Dr Duncan Lockerby who is associated with the University of Warwick and also the project leader, explained that placing tens or even hundreds of thousands of tiny holes on the surface of a plane’s wing should considerably diminish mid-flight haul. This will lead towards the reduction of fuel bills and carbon emissions by up to 20 per cent. It seemed that the team had accidentally chanced upon this experiment. According to Dr Duncan Lockerby, “This has come as a bit of a surprise to all of us in the aerodynamics community. It was discovered, essentially, by waggling a piece of wing from side to side in a wind tunnel.” Others are in agreement with what British scientists are implementing in their project. Simon Crook, who is a senior manager for aerospace and defense at the Engineering and Physical Sciences Research Council (EPSRC), agreed that the breakthrough could be instrumental in drastically reducing the environmental cost of flying.

Dr Duncan Lockerby elaborates how this is possible. He says, “Around half the drag a plane experiences is the result of skin friction, so anything that reduces that will deliver big savings in fuel use.” He also admitted that the research team was still grappling with the exact phenomenon that how it happens but that early test results from wind tunnels have been encouraging. The team is also preparing prototypes. These prototypes will help the team to have a better understanding of the process. They are making it certain with the help of prototypes that no major structural changes will be required in the aircraft with perforated wings.

Lockerby clarifies that the innovation is based on the Helmholtz resonance principle. According to the Helmholtz resonance principle when air is forced into a cavity, the pressure inside increases. Once the external force that forces the air into the cavity disappears, the higher-pressure air inside will flow out.
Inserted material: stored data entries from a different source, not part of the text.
-- ==== Sys2Proof/Proofs/UnitCourse.lean ====
section
/-! SUPPORT. What the landing of results and the end of a bundle leave of a unit, and what a unit reads as that is written twice
(R181, R184, R186, R191, R197, R202). -/

namespace Sys2Proof

/-! ### An entry written twice -/

variable {α : Type} (t : Tab α) (a : Nat) (x y : α)

theorem Tab.ins_ins : Tab.ins (Tab.ins t a x) a y = Tab.ins t a y := by
  induction t with
  | nil => simp [Tab.ins]
  | cons e t ih =>
    obtain ⟨k, v⟩ := e
    by_cases same : a = k
    · simp [Tab.ins, same]
    · by_cases before : a < k
      · simp [Tab.ins, same, before]
      · simp [Tab.ins, same, before, ih]

theorem Tab.del_ins : Tab.del (Tab.ins t a x) a = Tab.del t a := by
  induction t with
  | nil => simp [Tab.ins, Tab.del]
  | cons e t ih =>
    obtain ⟨k, v⟩ := e
    by_cases same : a = k
    · simp [Tab.ins, Tab.del, same]
    · by_cases before : a < k
      · simp [Tab.ins, Tab.del, same, before]
      · simp [Tab.ins, Tab.del, same, before, ih]

/-- The last write counts, in a table of any form, where the first one made an entry. -/
theorem Tab.put_put [DecidableEq α] {d x : α} (entry : x ≠ d) : Tab.put d (Tab.put d t a x) a y = Tab.put d t a y := by
  unfold Tab.put
  rw [if_neg entry, Tab.ins_ins, Tab.del_ins]

/-- The greatest value of a list, sought from a first value on, is below none of them. -/
theorem le_foldl_max {α : Type} (f : α → Nat) (l : List α) (m : Nat) :
    m ≤ l.foldl (fun m e => max m (f e)) m ∧ ∀ e ∈ l, f e ≤ l.foldl (fun m e => max m (f e)) m := by
  induction l generalizing m with
  | nil => simp
  | cons e l ih =>
    obtain ⟨first, rest⟩ := ih (max m (f e))
    simp only [List.foldl_cons, List.forall_mem_cons]
    exact ⟨by omega, by omega, rest⟩

end Sys2Proof

namespace Sys2Proof.Machine

variable (x : UnitSt)

/-! ### The mark of a bundle -/

/-- A unit in a bundle is not the unit at rest, so that a table of units holds an entry for it. -/
theorem UnitSt.opened_ne_default : x.opened ≠ {} := by
  intro rest
  have mark := congrArg UnitSt.mid rest
  cases h : x.mid <;> simp [UnitSt.opened, h] at mark

theorem State.setUnit_opened_setUnit (s : State) (u : Nat) (y : UnitSt) :
    (s.setUnit u x.opened).setUnit u y = s.setUnit u y := by
  simp only [State.setUnit, Tab.put_put s.units u y x.opened_ne_default]

@[simp] theorem UnitSt.opened_la : x.opened.la = x.la := by unfold UnitSt.opened; split <;> rfl
@[simp] theorem UnitSt.opened_illegalHere (op level : Nat) (guard : Bool) :
    x.opened.illegalHere op level guard = x.illegalHere op level guard := by unfold UnitSt.opened; split <;> rfl

/-! ### Landing (R181, R184) -/

/-- The parts of a unit that no result reaches. -/
def UnitSt.course : Nat × Nat × Nat × Wait × Option ReadReq × Option ReadReq × List Landing :=
  (x.pc, x.cyc, x.delay, x.wait, x.readNew, x.readBuf, x.flight)

/-- Two units on one course agree in each of its parts. -/
theorem UnitSt.parts_of_course {x y : UnitSt} (h : x.course = y.course) : x.pc = y.pc ∧ x.cyc = y.cyc ∧ x.delay = y.delay ∧
    x.wait = y.wait ∧ x.readNew = y.readNew ∧ x.readBuf = y.readBuf ∧ x.flight = y.flight := by
  simpa only [UnitSt.course, Prod.mk.injEq] using h

theorem UnitSt.course_ite {c : Prop} [Decidable c] {y z : UnitSt} (yes : y.course = x.course) (no : z.course = x.course) :
    (if c then y else z).course = x.course := by split <;> assumption

theorem UnitSt.writeSr_course (n : Nat) (w : Word) : (x.writeSr n w).course = x.course := by
  unfold UnitSt.writeSr
  dsimp only
  repeat refine x.course_ite rfl ?_
  rfl

theorem UnitSt.land_course (l : Landing) : (x.land l).course = x.course := by
  unfold UnitSt.land
  cases l.dest with
  | f p => rfl
  | a n => exact x.course_ite rfl rfl
  | p n => exact x.course_ite rfl rfl
  | sr n => exact x.writeSr_course n _

theorem UnitSt.foldl_land_course (due : List Landing) : (due.foldl UnitSt.land x).course = x.course := by
  induction due generalizing x with
  | nil => rfl
  | cons l due ih => exact (ih _).trans (x.land_course l)

/-- What is due leaves the flight, and nothing else of the course changes. -/
theorem UnitSt.landDue_course :
    x.landDue.course = { x with flight := x.flight.filter fun l => !decide (l.cycle ≤ x.cyc) }.course :=
  UnitSt.foldl_land_course _ _

theorem UnitSt.landDue_reading : x.landDue.reading = x.reading := by
  obtain ⟨-, -, -, -, new, buf, -⟩ := UnitSt.parts_of_course x.landDue_course
  rw [UnitSt.reading, new, buf]
  rfl

theorem UnitSt.landDue_of_noneDue {x : UnitSt} (later : ∀ l ∈ x.flight, x.cyc < l.cycle) : x.landDue = x := by
  have none : x.flight.filter (fun l => decide (l.cycle ≤ x.cyc)) = [] := by
    simpa [List.filter_eq_nil_iff] using later
  have all : x.flight.filter (fun l => !decide (l.cycle ≤ x.cyc)) = x.flight := by
    simpa [List.filter_eq_self] using later
  simp only [UnitSt.landDue, none, all, List.foldl_nil]

theorem UnitSt.landDue_of_noFlight {x : UnitSt} (flight : x.flight = []) : x.landDue = x :=
  UnitSt.landDue_of_noneDue (by simp [flight])

theorem UnitSt.runTo_course (n : Nat) : (x.runTo n).course =
    { x with cyc := max x.cyc n, flight := x.flight.filter fun l => !decide (l.cycle ≤ max x.cyc n) }.course :=
  UnitSt.landDue_course _

/-- No result lands after the last. -/
theorem UnitSt.le_lastLanding : ∀ l ∈ x.flight, l.cycle ≤ x.lastLanding :=
  (le_foldl_max Landing.cycle x.flight 0).2

/-- A unit that stops has nothing in flight (R194). -/
theorem UnitSt.halt_flight : x.halt.flight = [] := by
  obtain ⟨-, -, -, -, -, -, flight⟩ := UnitSt.parts_of_course (x.runTo_course x.lastLanding)
  refine flight.trans (List.filter_eq_nil_iff.2 fun l mem => ?_)
  have due := (x.le_lastLanding l mem).trans (le_max_right x.cyc _)
  simp only [due, decide_true, Bool.not_true, Bool.false_eq_true, not_false_eq_true]

/-! ### Loops at the end of a bundle (R197, R198) -/

/-- Loops count in their own registers. -/
theorem UnitSt.loopEnd_fst (k : Nat) : ∃ lc la, (UnitSt.loopEnd k x).1 = { x with lc := lc, la := la } := by
  induction k generalizing x with
  | zero => exact ⟨_, _, rfl⟩
  | succ k ih =>
    unfold UnitSt.loopEnd
    cases x.innermost with
    | none => exact ⟨_, _, rfl⟩
    | some n =>
      dsimp only
      split_ifs
      · exact ⟨_, _, rfl⟩
      · exact ih _
      · exact ⟨_, _, rfl⟩

theorem UnitSt.innermost_of_noLevel {x : UnitSt} (off : x.la = 0) : x.innermost = none := by
  have none (l : List Nat) : l.find? x.levelOn = none := by simp [UnitSt.levelOn, off]
  rw [UnitSt.innermost, none, none]

/-- Outside every active loop the next bundle is the next in sequence. -/
theorem UnitSt.loopEnd_of_noLevel {x : UnitSt} (off : x.la = 0) (k : Nat) : UnitSt.loopEnd k x = (x, x.pc + 1) := by
  cases k with
  | zero => rfl
  | succ k => rw [UnitSt.loopEnd, UnitSt.innermost_of_noLevel off]

/-! ### The end of a bundle (R191, R197, R202) -/

/-- What the end of every bundle does: a cycle passes, and the flags that the bundle has set are seen. -/
def UnitSt.passed : UnitSt :=
  { x with cyc := x.cyc + 1, bkptExempt := false, fflags := x.fflags ||| x.fnew, fnew := 0, mid := none }

/-- Where the loops of the bundle leave the unit, and the bundle that comes next in them; `fresh` is the bundle of a LOOP. -/
def UnitSt.looped (fresh : Bool) : UnitSt × Nat := if fresh then (x, x.pc + 1) else UnitSt.loopEnd 4 x

theorem UnitSt.looped_only {x y : UnitSt} {n : Nat} {fresh : Bool} (loops : x.looped fresh = (y, n)) :
    ∃ lc la, y = { x with lc := lc, la := la } := by
  cases fresh with
  | true => exact ⟨x.lc, x.la, (congrArg Prod.fst loops).symm⟩
  | false =>
    obtain ⟨lc, la, only⟩ := x.loopEnd_fst 4
    exact ⟨lc, la, (congrArg Prod.fst loops).symm.trans only⟩

/-- A bundle ends: the branch is taken after its second delay bundle, and what is due lands. -/
theorem UnitSt.endBundle_eq {x y : UnitSt} {n : Nat} {fresh : Bool} (loops : x.looped fresh = (y, n)) (rot : Bool) :
    ∃ rb, x.endBundle rot fresh = (UnitSt.passed { y with
      rb := rb, delay := y.delay - 1, pc := if y.delay = 1 then y.brTo.getD n else n,
      brTo := if y.delay = 1 then none else y.brTo }).landDue := by
  refine ⟨if rot && decide (x.la ≠ 0) then (y.rb + 31) % 32 else y.rb, ?_⟩
  unfold UnitSt.looped at loops
  unfold UnitSt.endBundle
  dsimp only
  rw [loops]
  dsimp only
  obtain none | last | more : y.delay = 0 ∨ y.delay = 1 ∨ 1 < y.delay := by omega
  · cases turns : rot && decide (x.la ≠ 0) <;> simp [none, UnitSt.passed]
  · cases turns : rot && decide (x.la ≠ 0) <;> simp [last, UnitSt.passed]
  · have more0 : y.delay ≠ 0 := by omega
    cases turns : rot && decide (x.la ≠ 0) <;> simp [more0, more.ne', UnitSt.passed]

/-- With nothing in flight nothing lands at the end of a bundle. -/
theorem UnitSt.endBundle_of_noFlight {x y : UnitSt} {n : Nat} {fresh : Bool} (loops : x.looped fresh = (y, n))
    (flight : x.flight = []) (rot : Bool) : ∃ rb, x.endBundle rot fresh = UnitSt.passed { y with
      rb := rb, delay := y.delay - 1, pc := if y.delay = 1 then y.brTo.getD n else n,
      brTo := if y.delay = 1 then none else y.brTo } := by
  obtain ⟨rb, ends⟩ := UnitSt.endBundle_eq loops rot
  obtain ⟨lc, la, rfl⟩ := UnitSt.looped_only loops
  exact ⟨rb, ends.trans (UnitSt.landDue_of_noFlight flight)⟩

/-- The end of a bundle leaves the shared reads under way. -/
theorem UnitSt.endBundle_reading (rot fresh : Bool) : (x.endBundle rot fresh).reading = x.reading := by
  obtain ⟨y, n, loops⟩ : ∃ y n, x.looped fresh = (y, n) := ⟨_, _, rfl⟩
  obtain ⟨rb, ends⟩ := UnitSt.endBundle_eq loops rot
  obtain ⟨lc, la, rfl⟩ := UnitSt.looped_only loops
  rw [ends, UnitSt.landDue_reading]
  rfl

theorem UnitSt.after_reading (o : Op) : (x.after o).reading = x.reading := by
  unfold UnitSt.after
  split
  · exact x.endBundle_reading o.rot false
  · rfl

/-- With nothing in flight the end of a bundle changes no special register but that of the loops, and none is left in flight. -/
theorem UnitSt.after_of_noFlight {x : UnitSt} (flight : x.flight = []) (o : Op) : (x.after o).flight = [] ∧
    (x.after o).tcause = x.tcause ∧ (x.after o).tpc = x.tpc := by
  unfold UnitSt.after
  split
  · obtain ⟨y, n, loops⟩ : ∃ y n, x.looped false = (y, n) := ⟨_, _, rfl⟩
    obtain ⟨rb, ends⟩ := UnitSt.endBundle_of_noFlight loops flight o.rot
    obtain ⟨lc, la, rfl⟩ := UnitSt.looped_only loops
    rw [ends]
    exact ⟨flight, rfl, rfl⟩
  · exact ⟨flight, rfl, rfl⟩

end Sys2Proof.Machine
end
However, this surge of air flowing out will tend to over-compensate, due to the inertia of the air in the neck, and the cavity will be left at a pressure slightly lower than the outside, causing air to be drawn back in. This process repeats with the magnitude of the pressure changes decreasing each time (Wikipedia) . When we blow over a bottletop the air is forced into a cavity it increases the pressure and force the air out of the space. This whole exercise produces an oscillation. The research team is expecting the same result by piercing the plane’s wings with numerous holes with chambers underneath. They think that an additional layer of air can be created around the wings that limit drag.

Airbus is taking keen interest in the project and expect that the new perforated wings could be ready for trials by 2012. EPSRC is quite hopeful that this technology will not be useful for aircrafts only but it could be successfully applied to reduce the fuels of cars, boats and trains too.